▶ [Problem requirements] For the data below, restate word for word only the lines from the line containing "let d := stageMirror sp p s.dev" through the line containing "reaches sp p", both ends included.
[Data for this task — start]
-- ==== Sys2Proof/Safety.lean ====
section
/-!
DEFINITION. The terms in which claims about the block are stated: when a packet starts, the device at that moment, a state
between two commands, the invariant of memory and of the write log.
-/

namespace Sys2Proof.Machine

/-- The packet's launch-time flag makes it wait (R60); a TRACE_ARM with TRIG 6 uses its time otherwise (R296). -/
def waitsLaunch (sp : OpSpec) (p : Pkt) : Bool :=
  decide (bitAt p.flags.toNat 1 = true ∧ p.launchTime.toNat ≠ 0 ∧
    (!(decide (sp.opcode = 0x0807) && decide (bits (param p 1) 19 16 = 6))) = true)

/-- The device with the packet's entry in its submission ring (R45). -/
def placed (sp : OpSpec) (p : Pkt) (s : State) : Dev := placeEntry p (stageMirror sp p s.dev)

/-- The device when the packet's entry has been fetched (R45, R53). -/
def fetched (sp : OpSpec) (p : Pkt) (s : State) : Dev := fetch p (placed sp p s)

/-- The device when the packet's own effect begins: fetched, accepted, and what its input buffer covers of the register mirror
read. -/
def begun (sp : OpSpec) (p : Pkt) (s : State) : Dev :=
  mirrored sp (fun _ _ d => d) 0 p (noteAccepted sp p (fetched sp p s))

/-- The packet's entry is the next one of a ring that the device serves, is held back by no fence, link or serial order, is not
cancelled by the command linked to it (R45, R56–R58), and carries the row's opcode. -/
def reaches (sp : OpSpec) (p : Pkt) (s : State) : Bool :=
  let d := stageMirror sp p s.dev
  takesEntry d (ringN p) && decide ((ringOf d (ringN p)).filled = 0) && fetchable (placed sp p s) p &&
  !linkFailed (ringOf (placed sp p s) (ringN p)) && decide (p.opcode.toNat = sp.opcode)

/-- It also passes acceptance checks 2 to 6 (R53) and does not wait for a launch time (R60): its own effect begins. -/
def starts (sp : OpSpec) (p : Pkt) (s : State) : Bool :=
  reaches sp p s && (accept sp p (fetched sp p s)).isNone && !waitsLaunch sp p

/-- The journal takes a record of this type and length: it refuses none and the record fits beside the reserve (R431). -/
def journalTakes (d : Dev) (type len : Nat) : Prop :=
  d.grn.refuse = false ∧ retainedBytes d.grn + queuedBytes d.grn + jBytes type len ≤ jRing - jReserve

/-- Run `id` stands at a record of kernel `code` whose turn it is, and its class pays now what the record still needs (R139, R145,
R155–R157). -/
def recordReady (d : Dev) (code id : Nat) (cond : KRec → Bool) (r : Run) : Prop :=
  findRun d id = some r ∧ recordEnds d r code cond = true

/-- A command that is an entry of a submission ring: its opcode's checks and its packet (R50, R53). -/
def packetOf : Instr → Option (OpSpec × Pkt)
  | .identify p => some (specIdentify, p)
  | .getMode p => some (specGetMode, p)
  | .setMode p => some (specSetMode, p)
  | .readState p => some (specReadState, p)
  | .fence p => some (specFence, p)
  | .echo p => some (specEcho, p)
  | .getCounters p => some (specGetCounters, p)
  | .setFrame p => some (specSetFrame, p)
  | .ringConfig p => some (specRingConfig, p)
  | .ringReset p => some (specRingReset, p)
  | .classBudget p => some (specClassBudget, p)
  | .classQuery p => some (specClassQuery, p)
  | .modelWriteObjects p => some (specModelWriteObjects, p)
  | .modelWriteMeas p => some (specModelWriteMeas, p)
  | .modelCommit p => some (specModelCommit, p)
  | .modelRead p => some (specModelRead, p)
  | .modelDiscard p => some (specModelDiscard, p)
  | .measWriteValues p => some (specMeasWriteValues, p)
  | .modelSignature p => some (specModelSignature, p)
  | .planLoad p => some (specPlanLoad, p)
  | .planUnload p => some (specPlanUnload, p)
  | .planQuery p => some (specPlanQuery, p)
  | .planBound p => some (specPlanBound, p)
  | .planPolicy p => some (specPlanPolicy, p)
  | .placeQuery p => some (specPlaceQuery, p)
  | .placeRebuild p => some (specPlaceRebuild, p)
  | .placePredict p => some (specPlacePredict, p)
  | .sheafSubmit p => some (specSheafSubmit, p)
  | .sheafCancel p => some (specSheafCancel, p)
  | .sheafQuery p => some (specSheafQuery, p)
  | .lsqSubmit p => some (specLsqSubmit, p)
  | .lsqCancel p => some (specLsqCancel, p)
  | .lsqQuery p => some (specLsqQuery, p)
  | .raConfig p => some (specRaConfig, p)
  | .raInputs p => some (specRaInputs, p)
  | .raForecast p => some (specRaForecast, p)
  | .raExtrapolate p => some (specRaExtrapolate, p)
  | .raSquash p => some (specRaSquash, p)
  | .raQuery p => some (specRaQuery, p)
  | .loopWrite p => some (specLoopWrite, p)
  | .loopRetune p => some (specLoopRetune, p)
  | .loopEnable p => some (specLoopEnable, p)
  | .spWrite p => some (specSpWrite, p)
  | .spMap p => some (specSpMap, p)
  | .spPublish p => some (specSpPublish, p)
  | .traceArm p => some (specTraceArm, p)
  | .traceRead p => some (specTraceRead, p)
  | .logicLoad p => some (specLogicLoad, p)
  | .logicWordWrite p => some (specLogicWordWrite, p)
  | .logicPatch p => some (specLogicPatch, p)
  | .logicVarsWrite p => some (specLogicVarsWrite, p)
  | .logicClear p => some (specLogicClear, p)
  | .logicAck p => some (specLogicAck, p)
  | .logicRead p => some (specLogicRead, p)
  | .adcStart p => some (specAdcStart, p)
  | .windowArm p => some (specWindowArm, p)
  | .windowDisarm p => some (specWindowDisarm, p)
  | .mtrPreset p => some (specMtrPreset, p)
  | .mtrHeatTable p => some (specMtrHeatTable, p)
  | .mtrSave p => some (specMtrSave, p)
  | .mtrEventWait p => some (specMtrEventWait, p)
  | .mtrEventRead p => some (specMtrEventRead, p)
  | .mtrEventDisarm p => some (specMtrEventDisarm, p)
  | .canFields p => some (specCanFields, p)
  | .canWait p => some (specCanWait, p)
  | .canDisarm p => some (specCanDisarm, p)
  | .canRecover p => some (specCanRecover, p)
  | .timeRead p => some (specTimeRead, p)
  | .timeSet p => some (specTimeSet, p)
  | .timeAccept p => some (specTimeAccept, p)
  | .ptpStatus p => some (specPtpStatus, p)
  | .substWrite p => some (specSubstWrite, p)
  | .launchQueue p => some (specLaunchQueue, p)
  | .launchCancel p => some (specLaunchCancel, p)
  | .trlQuery p => some (specTrlQuery, p)
  | .redFailover p => some (specRedFailover, p)
  | .redRevertNow p => some (specRedRevertNow, p)
  | .redResync p => some (specRedResync, p)
  | .grnQuery p => some (specGrnQuery, p)
  | .grnCompact p => some (specGrnCompact, p)
  | .grnSnapshot p => some (specGrnSnapshot, p)
  | .grnModelRestore p => some (specGrnModelRestore, p)
  | .grnFwWrite p => some (specGrnFwWrite, p)
  | .evrRead p => some (specEvrRead, p)
  | .evrClear p => some (specEvrClear, p)
  | .evrLog p => some (specEvrLog, p)
  | .secGenerate p => some (specSecGenerate, p)
  | .secImport p => some (specSecImport, p)
  | .secExport p => some (specSecExport, p)
  | .secDelete p => some (specSecDelete, p)
  | .secDerive p => some (specSecDerive, p)
  | .secCipher p => some (specSecCipher, p)
  | .secSign p => some (specSecSign, p)
  | .secVerify p => some (specSecVerify, p)
  | .secAttest p => some (specSecAttest, p)
  | .secPubkey p => some (specSecPubkey, p)
  | .secRandom p => some (specSecRandom, p)
  | .pavDraw p => some (specPavDraw, p)
  | .pavFlip p => some (specPavFlip, p)
  | .pavStressRead p => some (specPavStressRead, p)
  | .pavStressPreset p => some (specPavStressPreset, p)
  | .rtcSet p => some (specRtcSet, p)
  | .rtcAlarm p => some (specRtcAlarm, p)
  | .rtcUnlock p => some (specRtcUnlock, p)
  | .rtcTrim p => some (specRtcTrim, p)
  | .hltRefresh p => some (specHltRefresh, p)
  | .hltBatTest p => some (specHltBatTest, p)
  | _ => none

/-- Commands whose effect stores no byte of memory and completes no other command. -/
def storesNothing : Instr → Bool
  | .updateStrobe | .commitAtStrobe | .captureNextPass | .winBaseWrite _ | .hostBaseWrite _ => true
  | .canLockBuffer _ _ | .canReleaseBuffer _ _ | .canFifoPop _ _ | .canTimingTakeup _ => true
  | .timAlarmArm _ _ | .adcStartWrite _ | .pwmPeriodStart _ | .pulseInputEdge _ _ | .holdNChange _ _ => true
  | .spiWrite _ _ | .spiStatus | .spiUnknownInstruction => true
  | .announce _ _ _ _ _ _ _ _ | .delayReq _ | .delayResp _ _ _ | .pdelayReq _ _ | .pdelayResp _ _ => true
  | .ptpMessageTransmit _ _ | .arpRequest _ _ _ | .telemetryDatagram _ _ _ _ _ => true
  | .ethernetFrameDrop _ _ | .ethernetLinkChange _ _ => true
  | .referenceLoss | .referenceRelock | .drbgReseed | .entropyTestFailure => true
  | .trimCorrection | .switchBackToVaon | .unlockReady | .oscStopDetect => true
  | _ => false

/-- Network commands that change only the network's own state, registers and counters. -/
def netOnly : Instr → Bool
  | .announce _ _ _ _ _ _ _ _ | .delayReq _ | .delayResp _ _ _ | .pdelayReq _ _ | .pdelayResp _ _ => true
  | .ptpMessageTransmit _ _ | .arpRequest _ _ _ | .ethernetFrameDrop _ _ | .ethernetLinkChange _ _ => true
  | _ => false

/-- Events of the always-on domain that change only the clock, registers, the recorder and counters. -/
def clockOnly : Instr → Bool
  | .trimCorrection | .switchBackToVaon | .unlockReady | .oscStopDetect => true
  | _ => false

/-- Between two commands the write log is empty (R53: a command's stores are done when it completes). -/
def noLog (s : State) : Prop := s.dev.wr = []

/-- No RING_RESET is under way, so the end of a command completes none (R72). -/
def noReset (s : State) : Prop := s.dev.cmd.resetting = []

/-- What every step keeps: memory and the tables of registers and rings in canonical form, and an empty write log. -/
def Inv (s : State) : Prop :=
  Memory.wf s.dev.mem = true ∧ s.dev.wr = [] ∧ smWf none s.dev.rg.present = true ∧ smWf none s.dev.rg.applied = true ∧
  smWf Ring.reset s.dev.cmd.rings = true

end Sys2Proof.Machine
end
[Data for this task — finish]
▶ [Solved problem]
  let d := stageMirror sp p s.dev
  takesEntry d (ringN p) && decide ((ringOf d (ringN p)).filled = 0) && fetchable (placed sp p s) p &&
  !linkFailed (ringOf (placed sp p s) (ringN p)) && decide (p.opcode.toNat = sp.opcode)

/-- It also passes acceptance checks 2 to 6 (R53) and does not wait for a launch time (R60): its own effect begins. -/
def starts (sp : OpSpec) (p : Pkt) (s : State) : Bool :=
  reaches sp p s && (accept sp p (fetched sp p s)).isNone && !waitsLaunch sp p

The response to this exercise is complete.